README.md

Event Processor on Kubernetes(EKS)

The developer at Mystique Unicorn are interested in building their application using event-driven architectural pattern to process streaming data. For those who are unfamiliar, An event-driven architecture uses events to trigger and communicate between decoupled services and is common in modern applications built with microservices. An event is a change in state, or an update, like an item being placed in a shopping cart on an e-commerce website.

In this application, they will have their physical stores, send a stream sales and inventory related events to a central location, where multiple downstream systems will consume these events. For example, An event for a new order will be consumed by the warehouse system and the sales events will be used by the marketing department to generate revenue and forecast reports. This pattern of separating the produce, router and consumer to independent components allows them to scale the applications without constraints.

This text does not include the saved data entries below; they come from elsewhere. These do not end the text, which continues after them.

-- ==== Sys2Proof/Laws/State.lean ====
section
/-! SUPPORT. One lemma per field of State per update of Machine/Ops.lean, Flags.lean and HostMoves.lean, so that no proof
unfolds a record update. -/

namespace Sys2Proof.Machine

open Sys2Proof

/-! start -/

@[simp] theorem start_params (w : Word) (s : State) : (start w s).params = s.params := rfl
@[simp] theorem start_run (w : Word) (s : State) : (start w s).run = .started := rfl
@[simp] theorem start_done (w : Word) (s : State) : (start w s).done = false := rfl
@[simp] theorem start_error (w : Word) (s : State) : (start w s).error = s.error := rfl
@[simp] theorem start_err (w : Word) (s : State) : (start w s).err = s.err := rfl
@[simp] theorem start_config (w : Word) (s : State) : (start w s).config = s.config := rfl
@[simp] theorem start_maxChain (w : Word) (s : State) : (start w s).maxChain = s.maxChain := rfl
@[simp] theorem start_blockTokens (w : Word) (s : State) : (start w s).blockTokens = s.blockTokens := rfl
@[simp] theorem start_arg0 (w : Word) (s : State) : (start w s).arg0 = s.arg0 := rfl
@[simp] theorem start_arg1 (w : Word) (s : State) : (start w s).arg1 = s.arg1 := rfl
@[simp] theorem start_arg2 (w : Word) (s : State) : (start w s).arg2 = s.arg2 := rfl
@[simp] theorem start_res0 (w : Word) (s : State) : (start w s).res0 = s.res0 := rfl
@[simp] theorem start_res1 (w : Word) (s : State) : (start w s).res1 = s.res1 := rfl
@[simp] theorem start_latch (w : Word) (s : State) : (start w s).latch = ⟨w, s.arg0, s.arg1, s.arg2, s.config, s.maxChain, s.blockTokens, s.stream.writer.outPos⟩ := rfl
@[simp] theorem start_stream (w : Word) (s : State) : (start w s).stream = s.stream := rfl
@[simp] theorem start_input (w : Word) (s : State) : (start w s).input = s.input := rfl
@[simp] theorem start_inReset (w : Word) (s : State) : (start w s).inReset = s.inReset := rfl
@[simp] theorem start_draws (w : Word) (s : State) : (start w s).draws = s.draws := rfl
@[simp] theorem start_host (w : Word) (s : State) : (start w s).host = s.host := rfl
@[simp] theorem start_readData (w : Word) (s : State) : (start w s).readData = s.readData := rfl

/-! complete -/

@[simp] theorem complete_params (r : Result) (s : State) : (complete r s).params = s.params := rfl
@[simp] theorem complete_run (r : Result) (s : State) : (complete r s).run = .idle := rfl
@[simp] theorem complete_done (r : Result) (s : State) : (complete r s).done = true := rfl
@[simp] theorem complete_error (r : Result) (s : State) : (complete r s).error = s.error := rfl
@[simp] theorem complete_err (r : Result) (s : State) : (complete r s).err = s.err := rfl
@[simp] theorem complete_config (r : Result) (s : State) : (complete r s).config = s.config := rfl
@[simp] theorem complete_maxChain (r : Result) (s : State) : (complete r s).maxChain = s.maxChain := rfl
@[simp] theorem complete_blockTokens (r : Result) (s : State) : (complete r s).blockTokens = s.blockTokens := rfl
@[simp] theorem complete_arg0 (r : Result) (s : State) : (complete r s).arg0 = s.arg0 := rfl
@[simp] theorem complete_arg1 (r : Result) (s : State) : (complete r s).arg1 = s.arg1 := rfl
@[simp] theorem complete_arg2 (r : Result) (s : State) : (complete r s).arg2 = s.arg2 := rfl
@[simp] theorem complete_res0 (r : Result) (s : State) : (complete r s).res0 = BitVec.ofNat 32 r.res0 := rfl
@[simp] theorem complete_res1 (r : Result) (s : State) : (complete r s).res1 = BitVec.ofNat 32 r.res1 := rfl
@[simp] theorem complete_latch (r : Result) (s : State) : (complete r s).latch = s.latch := rfl
@[simp] theorem complete_stream (r : Result) (s : State) : (complete r s).stream = r.stream := rfl
@[simp] theorem complete_input (r : Result) (s : State) : (complete r s).input = s.input := rfl
@[simp] theorem complete_inReset (r : Result) (s : State) : (complete r s).inReset = s.inReset := rfl
@[simp] theorem complete_draws (r : Result) (s : State) : (complete r s).draws = s.draws := rfl
@[simp] theorem complete_host (r : Result) (s : State) : (complete r s).host = s.host := rfl
@[simp] theorem complete_readData (r : Result) (s : State) : (complete r s).readData = s.readData := rfl

/-! raise -/

@[simp] theorem raise_params (e : Err) (s : State) : (raise e s).params = s.params := rfl
@[simp] theorem raise_run (e : Err) (s : State) : (raise e s).run = .idle := rfl
@[simp] theorem raise_done (e : Err) (s : State) : (raise e s).done = false := rfl
@[simp] theorem raise_error (e : Err) (s : State) : (raise e s).error = true := rfl
@[simp] theorem raise_err (e : Err) (s : State) : (raise e s).err = some e := rfl
@[simp] theorem raise_config (e : Err) (s : State) : (raise e s).config = s.config := rfl
@[simp] theorem raise_maxChain (e : Err) (s : State) : (raise e s).maxChain = s.maxChain := rfl
@[simp] theorem raise_blockTokens (e : Err) (s : State) : (raise e s).blockTokens = s.blockTokens := rfl
@[simp] theorem raise_arg0 (e : Err) (s : State) : (raise e s).arg0 = s.arg0 := rfl
@[simp] theorem raise_arg1 (e : Err) (s : State) : (raise e s).arg1 = s.arg1 := rfl
@[simp] theorem raise_arg2 (e : Err) (s : State) : (raise e s).arg2 = s.arg2 := rfl
@[simp] theorem raise_res0 (e : Err) (s : State) : (raise e s).res0 = Config.free 32 s.draws .res0 0 := rfl
@[simp] theorem raise_res1 (e : Err) (s : State) : (raise e s).res1 = Config.free 32 s.draws .res1 0 := rfl
@[simp] theorem raise_latch (e : Err) (s : State) : (raise e s).latch = s.latch := rfl
@[simp] theorem raise_stream (e : Err) (s : State) : (raise e s).stream = s.stream.unspecified s.latch s.draws := rfl
@[simp] theorem raise_input (e : Err) (s : State) : (raise e s).input = s.input := rfl
@[simp] theorem raise_inReset (e : Err) (s : State) : (raise e s).inReset = s.inReset := rfl
@[simp] theorem raise_draws (e : Err) (s : State) : (raise e s).draws = s.nextDraw := rfl
@[simp] theorem raise_host (e : Err) (s : State) : (raise e s).host = s.host := rfl
@[simp] theorem raise_readData (e : Err) (s : State) : (raise e s).readData = s.readData := rfl

/-! raiseIllegalWord -/

@[simp] theorem raiseIllegalWord_params (s : State) : (raiseIllegalWord s).params = s.params := rfl
@[simp] theorem raiseIllegalWord_run (s : State) : (raiseIllegalWord s).run = .idle := rfl
@[simp] theorem raiseIllegalWord_done (s : State) : (raiseIllegalWord s).done = false := rfl
@[simp] theorem raiseIllegalWord_error (s : State) : (raiseIllegalWord s).error = true := rfl
@[simp] theorem raiseIllegalWord_err (s : State) : (raiseIllegalWord s).err = some .invalidCommand := rfl
@[simp] theorem raiseIllegalWord_config (s : State) : (raiseIllegalWord s).config = s.config := rfl
@[simp] theorem raiseIllegalWord_maxChain (s : State) : (raiseIllegalWord s).maxChain = s.maxChain := rfl
@[simp] theorem raiseIllegalWord_blockTokens (s : State) : (raiseIllegalWord s).blockTokens = s.blockTokens := rfl
@[simp] theorem raiseIllegalWord_arg0 (s : State) : (raiseIllegalWord s).arg0 = s.arg0 := rfl
@[simp] theorem raiseIllegalWord_arg1 (s : State) : (raiseIllegalWord s).arg1 = s.arg1 := rfl
@[simp] theorem raiseIllegalWord_arg2 (s : State) : (raiseIllegalWord s).arg2 = s.arg2 := rfl
@[simp] theorem raiseIllegalWord_res0 (s : State) : (raiseIllegalWord s).res0 = s.res0 := rfl
@[simp] theorem raiseIllegalWord_res1 (s : State) : (raiseIllegalWord s).res1 = s.res1 := rfl
@[simp] theorem raiseIllegalWord_latch (s : State) : (raiseIllegalWord s).latch = s.latch := rfl
@[simp] theorem raiseIllegalWord_stream (s : State) : (raiseIllegalWord s).stream = s.stream := rfl
@[simp] theorem raiseIllegalWord_input (s : State) : (raiseIllegalWord s).input = s.input := rfl
@[simp] theorem raiseIllegalWord_inReset (s : State) : (raiseIllegalWord s).inReset = s.inReset := rfl
@[simp] theorem raiseIllegalWord_draws (s : State) : (raiseIllegalWord s).draws = s.draws := rfl
@[simp] theorem raiseIllegalWord_host (s : State) : (raiseIllegalWord s).host = s.host := rfl
@[simp] theorem raiseIllegalWord_readData (s : State) : (raiseIllegalWord s).readData = s.readData := rfl

/-! writeStatus -/

@[simp] theorem writeStatus_params (v : Word) (s : State) : (writeStatus v s).params = s.params := rfl
@[simp] theorem writeStatus_run (v : Word) (s : State) : (writeStatus v s).run = s.run := rfl
@[simp] theorem writeStatus_done (v : Word) (s : State) : (writeStatus v s).done = (s.done && !v.getLsbD 1) := rfl
@[simp] theorem writeStatus_error (v : Word) (s : State) : (writeStatus v s).error = s.error := rfl
@[simp] theorem writeStatus_err (v : Word) (s : State) : (writeStatus v s).err = s.err := rfl
@[simp] theorem writeStatus_config (v : Word) (s : State) : (writeStatus v s).config = s.config := rfl
@[simp] theorem writeStatus_maxChain (v : Word) (s : State) : (writeStatus v s).maxChain = s.maxChain := rfl
@[simp] theorem writeStatus_blockTokens (v : Word) (s : State) : (writeStatus v s).blockTokens = s.blockTokens := rfl
@[simp] theorem writeStatus_arg0 (v : Word) (s : State) : (writeStatus v s).arg0 = s.arg0 := rfl
@[simp] theorem writeStatus_arg1 (v : Word) (s : State) : (writeStatus v s).arg1 = s.arg1 := rfl
@[simp] theorem writeStatus_arg2 (v : Word) (s : State) : (writeStatus v s).arg2 = s.arg2 := rfl
@[simp] theorem writeStatus_res0 (v : Word) (s : State) : (writeStatus v s).res0 = s.res0 := rfl
@[simp] theorem writeStatus_res1 (v : Word) (s : State) : (writeStatus v s).res1 = s.res1 := rfl
@[simp] theorem writeStatus_latch (v : Word) (s : State) : (writeStatus v s).latch = s.latch := rfl
@[simp] theorem writeStatus_stream (v : Word) (s : State) : (writeStatus v s).stream = s.stream := rfl
@[simp] theorem writeStatus_input (v : Word) (s : State) : (writeStatus v s).input = s.input := rfl
@[simp] theorem writeStatus_inReset (v : Word) (s : State) : (writeStatus v s).inReset = s.inReset := rfl
@[simp] theorem writeStatus_draws (v : Word) (s : State) : (writeStatus v s).draws = s.draws := rfl
@[simp] theorem writeStatus_host (v : Word) (s : State) : (writeStatus v s).host = s.host := rfl
@[simp] theorem writeStatus_readData (v : Word) (s : State) : (writeStatus v s).readData = s.readData := rfl

/-! readUnspecified -/

@[simp] theorem readUnspecified_params (w : Width) (s : State) : (readUnspecified w s).params = s.params := rfl
@[simp] theorem readUnspecified_run (w : Width) (s : State) : (readUnspecified w s).run = s.run := rfl
@[simp] theorem readUnspecified_done (w : Width) (s : State) : (readUnspecified w s).done = s.done := rfl
@[simp] theorem readUnspecified_error (w : Width) (s : State) : (readUnspecified w s).error = s.error := rfl
@[simp] theorem readUnspecified_err (w : Width) (s : State) : (readUnspecified w s).err = s.err := rfl
@[simp] theorem readUnspecified_config (w : Width) (s : State) : (readUnspecified w s).config = s.config := rfl
@[simp] theorem readUnspecified_maxChain (w : Width) (s : State) : (readUnspecified w s).maxChain = s.maxChain := rfl
@[simp] theorem readUnspecified_blockTokens (w : Width) (s : State) : (readUnspecified w s).blockTokens = s.blockTokens := rfl
@[simp] theorem readUnspecified_arg0 (w : Width) (s : State) : (readUnspecified w s).arg0 = s.arg0 := rfl
@[simp] theorem readUnspecified_arg1 (w : Width) (s : State) : (readUnspecified w s).arg1 = s.arg1 := rfl
@[simp] theorem readUnspecified_arg2 (w : Width) (s : State) : (readUnspecified w s).arg2 = s.arg2 := rfl
@[simp] theorem readUnspecified_res0 (w : Width) (s : State) : (readUnspecified w s).res0 = s.res0 := rfl
@[simp] theorem readUnspecified_res1 (w : Width) (s : State) : (readUnspecified w s).res1 = s.res1 := rfl
@[simp] theorem readUnspecified_latch (w : Width) (s : State) : (readUnspecified w s).latch = s.latch := rfl
@[simp] theorem readUnspecified_stream (w : Width) (s : State) : (readUnspecified w s).stream = s.stream := rfl
@[simp] theorem readUnspecified_input (w : Width) (s : State) : (readUnspecified w s).input = s.input := rfl
@[simp] theorem readUnspecified_inReset (w : Width) (s : State) : (readUnspecified w s).inReset = s.inReset := rfl

/-- An instance keeps to its own draw numbers (log 3). -/
@[simp] theorem nextDraw_mod (s : State) : s.nextDraw % s.params.numInstances = s.draws % s.params.numInstances :=
  Nat.add_mod_right _ _

@[simp] theorem readUnspecified_draws (w : Width) (s : State) : (readUnspecified w s).draws = s.nextDraw := rfl
@[simp] theorem readUnspecified_host (w : Width) (s : State) : (readUnspecified w s).host = s.host := rfl
@[simp] theorem readUnspecified_readData (w : Width) (s : State) : (readUnspecified w s).readData = BitVec.ofNat 32 ((Config.free 32 s.draws .busyRead 0).toNat % 2 ^ (8 * w.bytes)) := rfl

/-! resetAssert -/

@[simp] theorem resetAssert_params (s : State) : (resetAssert s).params = s.params := rfl
@[simp] theorem resetAssert_run (s : State) : (resetAssert s).run = .idle := rfl
@[simp] theorem resetAssert_done (s : State) : (resetAssert s).done = s.done := rfl
@[simp] theorem resetAssert_error (s : State) : (resetAssert s).error = s.error := rfl
@[simp] theorem resetAssert_err (s : State) : (resetAssert s).err = s.err := rfl
@[simp] theorem resetAssert_config (s : State) : (resetAssert s).config = s.config := rfl
@[simp] theorem resetAssert_maxChain (s : State) : (resetAssert s).maxChain = s.maxChain := rfl
@[simp] theorem resetAssert_blockTokens (s : State) : (resetAssert s).blockTokens = s.blockTokens := rfl
@[simp] theorem resetAssert_arg0 (s : State) : (resetAssert s).arg0 = s.arg0 := rfl
@[simp] theorem resetAssert_arg1 (s : State) : (resetAssert s).arg1 = s.arg1 := rfl
@[simp] theorem resetAssert_arg2 (s : State) : (resetAssert s).arg2 = s.arg2 := rfl
@[simp] theorem resetAssert_res0 (s : State) : (resetAssert s).res0 = s.res0 := rfl
@[simp] theorem resetAssert_res1 (s : State) : (resetAssert s).res1 = s.res1 := rfl
@[simp] theorem resetAssert_latch (s : State) : (resetAssert s).latch = s.latch := rfl
@[simp] theorem resetAssert_stream (s : State) : (resetAssert s).stream = s.stream := rfl
@[simp] theorem resetAssert_input (s : State) : (resetAssert s).input = s.input := rfl
@[simp] theorem resetAssert_inReset (s : State) : (resetAssert s).inReset = true := rfl
@[simp] theorem resetAssert_draws (s : State) : (resetAssert s).draws = s.draws := rfl
@[simp] theorem resetAssert_host (s : State) : (resetAssert s).host = s.host := rfl
@[simp] theorem resetAssert_readData (s : State) : (resetAssert s).readData = s.readData := rfl

/-! The stream states that RESET_STREAM and an error leave -/

@[simp] theorem clearStream_reader (st : Stream) : (clearStream st).reader = ⟨0, 0, 0⟩ := rfl
@[simp] theorem clearStream_writer (st : Stream) : (clearStream st).writer = ⟨st.writer.out, 0, 0, 0⟩ := rfl
@[simp] theorem clearStream_window (st : Stream) : (clearStream st).window = ⟨st.window.bytes, 0, 0⟩ := rfl
@[simp] theorem clearStream_litlen (st : Stream) : (clearStream st).litlen = .zero Config.numLitlen := rfl
@[simp] theorem clearStream_dist (st : Stream) : (clearStream st).dist = .zero Config.numDist := rfl
@[simp] theorem clearStream_clen (st : Stream) : (clearStream st).clen = .zero Config.numClen := rfl
@[simp] theorem unspecified_out (l : Latch) (d : Nat) (st : Stream) :
    (st.unspecified l d).writer.out = st.writer.out.forgetFrom (unspecifiedFrom l) d := rfl
@[simp] theorem unspecified_window_bytes (l : Latch) (d : Nat) (st : Stream) :
    (st.unspecified l d).window.bytes = st.window.bytes.forgetFrom 0 d := rfl

/-! Which fields the last steps of a command keep -/

/-- A command's completion, with or without an error, keeps everything but the flags, the results, the stream state and
the count of draws. -/
theorem conclude_next (r : Except Err Result) (s : State) :
    (∃ v, r = .ok v ∧ conclude r s = .next (complete v s)) ∨
      (∃ e, r = .error e ∧ conclude r s = .next (raise e s)) := by
  cases r with
  | ok v => exact .inl ⟨v, rfl, rfl⟩
  | error e => exact .inr ⟨e, rfl, rfl⟩

@[simp] theorem conclude_ok (v : Result) (s : State) : conclude (.ok v) s = .next (complete v s) := rfl
@[simp] theorem conclude_error (e : Err) (s : State) : conclude (.error e) s = .next (raise e s) := rfl

end Sys2Proof.Machine
end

They heard that AWS offers capabilities to build event-driven architectures using kubernetes, Can you help them?

🎯 Solutions

Amazon EKS¹ gives you the flexibility to start, run, and scale Kubernetes applications in the AWS. For this demo, we will build a EKS cluster with a managed node groups running 2 t2.medium nodes. We will also have a producer deployment writing messages to a SQS queue. The producer will produce a stream of sales or inventory events. A sample event is shown below. A consumer running as deployment will process those messages and store them on S3.

{
  "request_id": "a11012c7-e518-4619-9fba-4591156f5d64",
  "store_id": 7,
  "cust_id": 605,
  "category": "Shoes",
  "sku": 96290,
  "price": 87.86,
  "qty": 17,
  "discount": 17.6,
  "gift_wrap": false,
  "variant": "red",
  "priority_shipping": true,
  "ts": "2021-05-14T22:27:03.530997",
  "contact_me": "github.com/miztiik"
}

In this demo, we will create a the architecture like the one shown above. We will have a

• EKS Cluster - Our primary cluster router with 2 managed node groups.
• SQS Queue - A standard SQS queue with a visibility timeout of 30seconds, This allows our consumer 30 seconds to successfully process message and delete them from the queue.
• Sales Events Bucket - Persistent storage for the consumer to store the events.
• producer - A deployment running an generic container python:3.8.10-alpine. The producer code is pulled from this github directly. It will produce 1 message every 2 seconds and runs to produce a maximum of 10000 messages. Being a deployment, it will be restarted and goes on to produce the next batch of 10000 messages.
• consumer - A deployment running generic container python:3.8.10-alpine. The consumer code is pulled from this github directly. Every 10 seconds it will process messages in batches of 5. The incoming messages will be stored persistently in Sales Events Bucket. It will process a maximum of 10000 messages.

1. 🧰 Prerequisites

   This demo, instructions, scripts and cloudformation template is designed to be run in us-east-1. With few modifications you can try it out in other regions as well(Not covered here).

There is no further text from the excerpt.